**Task requirements**
If a line in the records below contains the word "ofNat", copy it.

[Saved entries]
-- ==== Sys2Proof/Laws/State.lean ====
section
/-! SUPPORT. One lemma per field for each named update of State, so that no proof unfolds one. -/

namespace Sys2Proof.Machine

/-! ### raise -/

@[simp] theorem raise_busy (e : Err) (s : State) : (raise e s).busy = s.busy := by cases e <;> rfl
@[simp] theorem raise_done (e : Err) (s : State) : (raise e s).done = s.done := by cases e <;> rfl
@[simp] theorem raise_cmapValid (e : Err) (s : State) : (raise e s).cmapValid = s.cmapValid := by cases e <;> rfl
@[simp] theorem raise_errIll (e : Err) (s : State) : (raise e s).errIll = (s.errIll || e == .ill) := by cases e <;> cases h : s.errIll <;> simp [raise, h]
@[simp] theorem raise_errBusy (e : Err) (s : State) : (raise e s).errBusy = (s.errBusy || e == .busy) := by cases e <;> cases h : s.errBusy <;> simp [raise, h]
@[simp] theorem raise_errPalwr (e : Err) (s : State) : (raise e s).errPalwr = (s.errPalwr || e == .palwr) := by cases e <;> cases h : s.errPalwr <;> simp [raise, h]
@[simp] theorem raise_errAcc (e : Err) (s : State) : (raise e s).errAcc = (s.errAcc || e == .acc) := by cases e <;> cases h : s.errAcc <;> simp [raise, h]
@[simp] theorem raise_doneIe (e : Err) (s : State) : (raise e s).doneIe = s.doneIe := by cases e <;> rfl
@[simp] theorem raise_errIe (e : Err) (s : State) : (raise e s).errIe = s.errIe := by cases e <;> rfl
@[simp] theorem raise_target (e : Err) (s : State) : (raise e s).target = s.target := by cases e <;> rfl
@[simp] theorem raise_result (e : Err) (s : State) : (raise e s).result = s.result := by cases e <;> rfl
@[simp] theorem raise_mindist (e : Err) (s : State) : (raise e s).mindist = s.mindist := by cases e <;> rfl
@[simp] theorem raise_curOp (e : Err) (s : State) : (raise e s).curOp = s.curOp := by cases e <;> rfl
@[simp] theorem raise_curLevel (e : Err) (s : State) : (raise e s).curLevel = s.curLevel := by cases e <;> rfl
@[simp] theorem raise_curIndex (e : Err) (s : State) : (raise e s).curIndex = s.curIndex := by cases e <;> rfl
@[simp] theorem raise_lt (e : Err) (s : State) : (raise e s).lt = s.lt := by cases e <;> rfl
@[simp] theorem raise_genProgress (e : Err) (s : State) : (raise e s).genProgress = s.genProgress := by cases e <;> rfl
@[simp] theorem raise_mem (e : Err) (s : State) : (raise e s).mem = s.mem := by cases e <;> rfl
@[simp] theorem raise_rst (e : Err) (s : State) : (raise e s).rst = s.rst := by cases e <;> rfl
@[simp] theorem raise_host (e : Err) (s : State) : (raise e s).host = s.host := by cases e <;> rfl
@[simp] theorem raise_sched (e : Err) (s : State) : (raise e s).sched = s.sched := by cases e <;> rfl
@[simp] theorem raise_names (e : Err) (s : State) : (raise e s).names = s.names := by cases e <;> rfl
@[simp] theorem raise_replies (e : Err) (s : State) : (raise e s).replies = s.replies := by cases e <;> rfl
@[simp] theorem raise_draws (e : Err) (s : State) : (raise e s).draws = s.draws := by cases e <;> rfl

/-! ### accept -/

@[simp] theorem accept_busy (w : Word) (s : State) : (accept w s).busy = true := rfl
@[simp] theorem accept_done (w : Word) (s : State) : (accept w s).done = false := rfl
@[simp] theorem accept_cmapValid (w : Word) (s : State) : (accept w s).cmapValid = (s.cmapValid && !(opField w == Instr.gen.op)) := rfl
@[simp] theorem accept_errIll (w : Word) (s : State) : (accept w s).errIll = s.errIll := rfl
@[simp] theorem accept_errBusy (w : Word) (s : State) : (accept w s).errBusy = s.errBusy := rfl
@[simp] theorem accept_errPalwr (w : Word) (s : State) : (accept w s).errPalwr = s.errPalwr := rfl
@[simp] theorem accept_errAcc (w : Word) (s : State) : (accept w s).errAcc = s.errAcc := rfl
@[simp] theorem accept_doneIe (w : Word) (s : State) : (accept w s).doneIe = s.doneIe := rfl
@[simp] theorem accept_errIe (w : Word) (s : State) : (accept w s).errIe = s.errIe := rfl
@[simp] theorem accept_target (w : Word) (s : State) : (accept w s).target = s.target := rfl
@[simp] theorem accept_result (w : Word) (s : State) : (accept w s).result = s.result := rfl
@[simp] theorem accept_mindist (w : Word) (s : State) : (accept w s).mindist = s.mindist := rfl
@[simp] theorem accept_curOp (w : Word) (s : State) : (accept w s).curOp = opField w := rfl
@[simp] theorem accept_curLevel (w : Word) (s : State) : (accept w s).curLevel = levelField w := rfl
@[simp] theorem accept_curIndex (w : Word) (s : State) : (accept w s).curIndex = indexField w := rfl
@[simp] theorem accept_lt (w : Word) (s : State) : (accept w s).lt = s.target := rfl
@[simp] theorem accept_genProgress (w : Word) (s : State) : (accept w s).genProgress = if opField w = Instr.gen.op then [] else s.genProgress := rfl
@[simp] theorem accept_mem (w : Word) (s : State) : (accept w s).mem = s.mem := rfl
@[simp] theorem accept_rst (w : Word) (s : State) : (accept w s).rst = s.rst := rfl
@[simp] theorem accept_host (w : Word) (s : State) : (accept w s).host = s.host := rfl
@[simp] theorem accept_sched (w : Word) (s : State) : (accept w s).sched = s.sched := rfl
@[simp] theorem accept_names (w : Word) (s : State) : (accept w s).names = s.names := rfl
@[simp] theorem accept_replies (w : Word) (s : State) : (accept w s).replies = s.replies := rfl
@[simp] theorem accept_draws (w : Word) (s : State) : (accept w s).draws = s.draws := rfl

/-! ### clearStatus -/

@[simp] theorem clearStatus_busy (w : Word) (s : State) : (clearStatus w s).busy = s.busy := rfl
@[simp] theorem clearStatus_done (w : Word) (s : State) : (clearStatus w s).done = (s.done && !w.getLsbD 1) := rfl
@[simp] theorem clearStatus_cmapValid (w : Word) (s : State) : (clearStatus w s).cmapValid = s.cmapValid := rfl
@[simp] theorem clearStatus_errIll (w : Word) (s : State) : (clearStatus w s).errIll = (s.errIll && !w.getLsbD 8) := rfl
@[simp] theorem clearStatus_errBusy (w : Word) (s : State) : (clearStatus w s).errBusy = (s.errBusy && !w.getLsbD 9) := rfl
@[simp] theorem clearStatus_errPalwr (w : Word) (s : State) : (clearStatus w s).errPalwr = (s.errPalwr && !w.getLsbD 10) := rfl
@[simp] theorem clearStatus_errAcc (w : Word) (s : State) : (clearStatus w s).errAcc = (s.errAcc && !w.getLsbD 11) := rfl
@[simp] theorem clearStatus_doneIe (w : Word) (s : State) : (clearStatus w s).doneIe = s.doneIe := rfl
@[simp] theorem clearStatus_errIe (w : Word) (s : State) : (clearStatus w s).errIe = s.errIe := rfl
@[simp] theorem clearStatus_target (w : Word) (s : State) : (clearStatus w s).target = s.target := rfl
@[simp] theorem clearStatus_result (w : Word) (s : State) : (clearStatus w s).result = s.result := rfl
@[simp] theorem clearStatus_mindist (w : Word) (s : State) : (clearStatus w s).mindist = s.mindist := rfl
@[simp] theorem clearStatus_curOp (w : Word) (s : State) : (clearStatus w s).curOp = s.curOp := rfl
@[simp] theorem clearStatus_curLevel (w : Word) (s : State) : (clearStatus w s).curLevel = s.curLevel := rfl
@[simp] theorem clearStatus_curIndex (w : Word) (s : State) : (clearStatus w s).curIndex = s.curIndex := rfl
@[simp] theorem clearStatus_lt (w : Word) (s : State) : (clearStatus w s).lt = s.lt := rfl
@[simp] theorem clearStatus_genProgress (w : Word) (s : State) : (clearStatus w s).genProgress = s.genProgress := rfl
@[simp] theorem clearStatus_mem (w : Word) (s : State) : (clearStatus w s).mem = s.mem := rfl
@[simp] theorem clearStatus_rst (w : Word) (s : State) : (clearStatus w s).rst = s.rst := rfl
@[simp] theorem clearStatus_host (w : Word) (s : State) : (clearStatus w s).host = s.host := rfl
@[simp] theorem clearStatus_sched (w : Word) (s : State) : (clearStatus w s).sched = s.sched := rfl
@[simp] theorem clearStatus_names (w : Word) (s : State) : (clearStatus w s).names = s.names := rfl
@[simp] theorem clearStatus_replies (w : Word) (s : State) : (clearStatus w s).replies = s.replies := rfl
@[simp] theorem clearStatus_draws (w : Word) (s : State) : (clearStatus w s).draws = s.draws := rfl

/-! ### resetBlock -/

@[simp] theorem resetBlock_busy (b : Bool) (s : State) : (resetBlock b s).busy = false := rfl
@[simp] theorem resetBlock_done (b : Bool) (s : State) : (resetBlock b s).done = false := rfl
@[simp] theorem resetBlock_cmapValid (b : Bool) (s : State) : (resetBlock b s).cmapValid = false := rfl
@[simp] theorem resetBlock_errIll (b : Bool) (s : State) : (resetBlock b s).errIll = false := rfl
@[simp] theorem resetBlock_errBusy (b : Bool) (s : State) : (resetBlock b s).errBusy = false := rfl
@[simp] theorem resetBlock_errPalwr (b : Bool) (s : State) : (resetBlock b s).errPalwr = false := rfl
@[simp] theorem resetBlock_errAcc (b : Bool) (s : State) : (resetBlock b s).errAcc = false := rfl
@[simp] theorem resetBlock_doneIe (b : Bool) (s : State) : (resetBlock b s).doneIe = false := rfl
@[simp] theorem resetBlock_errIe (b : Bool) (s : State) : (resetBlock b s).errIe = false := rfl
@[simp] theorem resetBlock_target (b : Bool) (s : State) : (resetBlock b s).target = Triple.black := rfl
@[simp] theorem resetBlock_result (b : Bool) (s : State) : (resetBlock b s).result = 0#32 := rfl
@[simp] theorem resetBlock_mindist (b : Bool) (s : State) : (resetBlock b s).mindist = 0#18 := rfl
@[simp] theorem resetBlock_curOp (b : Bool) (s : State) : (resetBlock b s).curOp = 0#4 := rfl
@[simp] theorem resetBlock_curLevel (b : Bool) (s : State) : (resetBlock b s).curLevel = 0#6 := rfl
@[simp] theorem resetBlock_curIndex (b : Bool) (s : State) : (resetBlock b s).curIndex = 0#8 := rfl
@[simp] theorem resetBlock_lt (b : Bool) (s : State) : (resetBlock b s).lt = Triple.black := rfl
@[simp] theorem resetBlock_genProgress (b : Bool) (s : State) : (resetBlock b s).genProgress = [] := rfl
@[simp] theorem resetBlock_mem (b : Bool) (s : State) : (resetBlock b s).mem = [] := rfl
@[simp] theorem resetBlock_rst (b : Bool) (s : State) : (resetBlock b s).rst = b := rfl
@[simp] theorem resetBlock_host (b : Bool) (s : State) : (resetBlock b s).host = s.host := rfl
@[simp] theorem resetBlock_sched (b : Bool) (s : State) : (resetBlock b s).sched = s.sched := rfl
@[simp] theorem resetBlock_names (b : Bool) (s : State) : (resetBlock b s).names = s.names := rfl
@[simp] theorem resetBlock_replies (b : Bool) (s : State) : (resetBlock b s).replies = s.replies := rfl
@[simp] theorem resetBlock_draws (b : Bool) (s : State) : (resetBlock b s).draws = s.draws := rfl

/-! ### searchEffect -/

@[simp] theorem searchEffect_busy (P : Palette) (t : Triple) (s : State) : (searchEffect P t s).busy = s.busy := rfl
@[simp] theorem searchEffect_done (P : Palette) (t : Triple) (s : State) : (searchEffect P t s).done = s.done := rfl
@[simp] theorem searchEffect_cmapValid (P : Palette) (t : Triple) (s : State) : (searchEffect P t s).cmapValid = s.cmapValid := rfl
@[simp] theorem searchEffect_errIll (P : Palette) (t : Triple) (s : State) : (searchEffect P t s).errIll = s.errIll := rfl
@[simp] theorem searchEffect_errBusy (P : Palette) (t : Triple) (s : State) : (searchEffect P t s).errBusy = s.errBusy := rfl
@[simp] theorem searchEffect_errPalwr (P : Palette) (t : Triple) (s : State) : (searchEffect P t s).errPalwr = s.errPalwr := rfl
@[simp] theorem searchEffect_errAcc (P : Palette) (t : Triple) (s : State) : (searchEffect P t s).errAcc = s.errAcc := rfl
@[simp] theorem searchEffect_doneIe (P : Palette) (t : Triple) (s : State) : (searchEffect P t s).doneIe = s.doneIe := rfl
@[simp] theorem searchEffect_errIe (P : Palette) (t : Triple) (s : State) : (searchEffect P t s).errIe = s.errIe := rfl
@[simp] theorem searchEffect_target (P : Palette) (t : Triple) (s : State) : (searchEffect P t s).target = s.target := rfl
@[simp] theorem searchEffect_result (P : Palette) (t : Triple) (s : State) : (searchEffect P t s).result = BitVec.ofNat 32 (nearest P t).1 := rfl
@[simp] theorem searchEffect_mindist (P : Palette) (t : Triple) (s : State) : (searchEffect P t s).mindist = BitVec.ofNat 18 (nearest P t).2 := rfl
@[simp] theorem searchEffect_curOp (P : Palette) (t : Triple) (s : State) : (searchEffect P t s).curOp = s.curOp := rfl
@[simp] theorem searchEffect_curLevel (P : Palette) (t : Triple) (s : State) : (searchEffect P t s).curLevel = s.curLevel := rfl
@[simp] theorem searchEffect_curIndex (P : Palette) (t : Triple) (s : State) : (searchEffect P t s).curIndex = s.curIndex := rfl
@[simp] theorem searchEffect_lt (P : Palette) (t : Triple) (s : State) : (searchEffect P t s).lt = s.lt := rfl
@[simp] theorem searchEffect_genProgress (P : Palette) (t : Triple) (s : State) : (searchEffect P t s).genProgress = s.genProgress := rfl
@[simp] theorem searchEffect_mem (P : Palette) (t : Triple) (s : State) : (searchEffect P t s).mem = s.mem := rfl
@[simp] theorem searchEffect_rst (P : Palette) (t : Triple) (s : State) : (searchEffect P t s).rst = s.rst := rfl
@[simp] theorem searchEffect_host (P : Palette) (t : Triple) (s : State) : (searchEffect P t s).host = s.host := rfl
@[simp] theorem searchEffect_sched (P : Palette) (t : Triple) (s : State) : (searchEffect P t s).sched = s.sched := rfl
@[simp] theorem searchEffect_names (P : Palette) (t : Triple) (s : State) : (searchEffect P t s).names = s.names := rfl
@[simp] theorem searchEffect_replies (P : Palette) (t : Triple) (s : State) : (searchEffect P t s).replies = s.replies := rfl
@[simp] theorem searchEffect_draws (P : Palette) (t : Triple) (s : State) : (searchEffect P t s).draws = s.draws := rfl

end Sys2Proof.Machine
end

**Answer space**
@[simp] theorem searchEffect_result (P : Palette) (t : Triple) (s : State) : (searchEffect P t s).result = BitVec.ofNat 32 (nearest P t).1 := rfl
@[simp] theorem searchEffect_mindist (P : Palette) (t : Triple) (s : State) : (searchEffect P t s).mindist = BitVec.ofNat 18 (nearest P t).2 := rfl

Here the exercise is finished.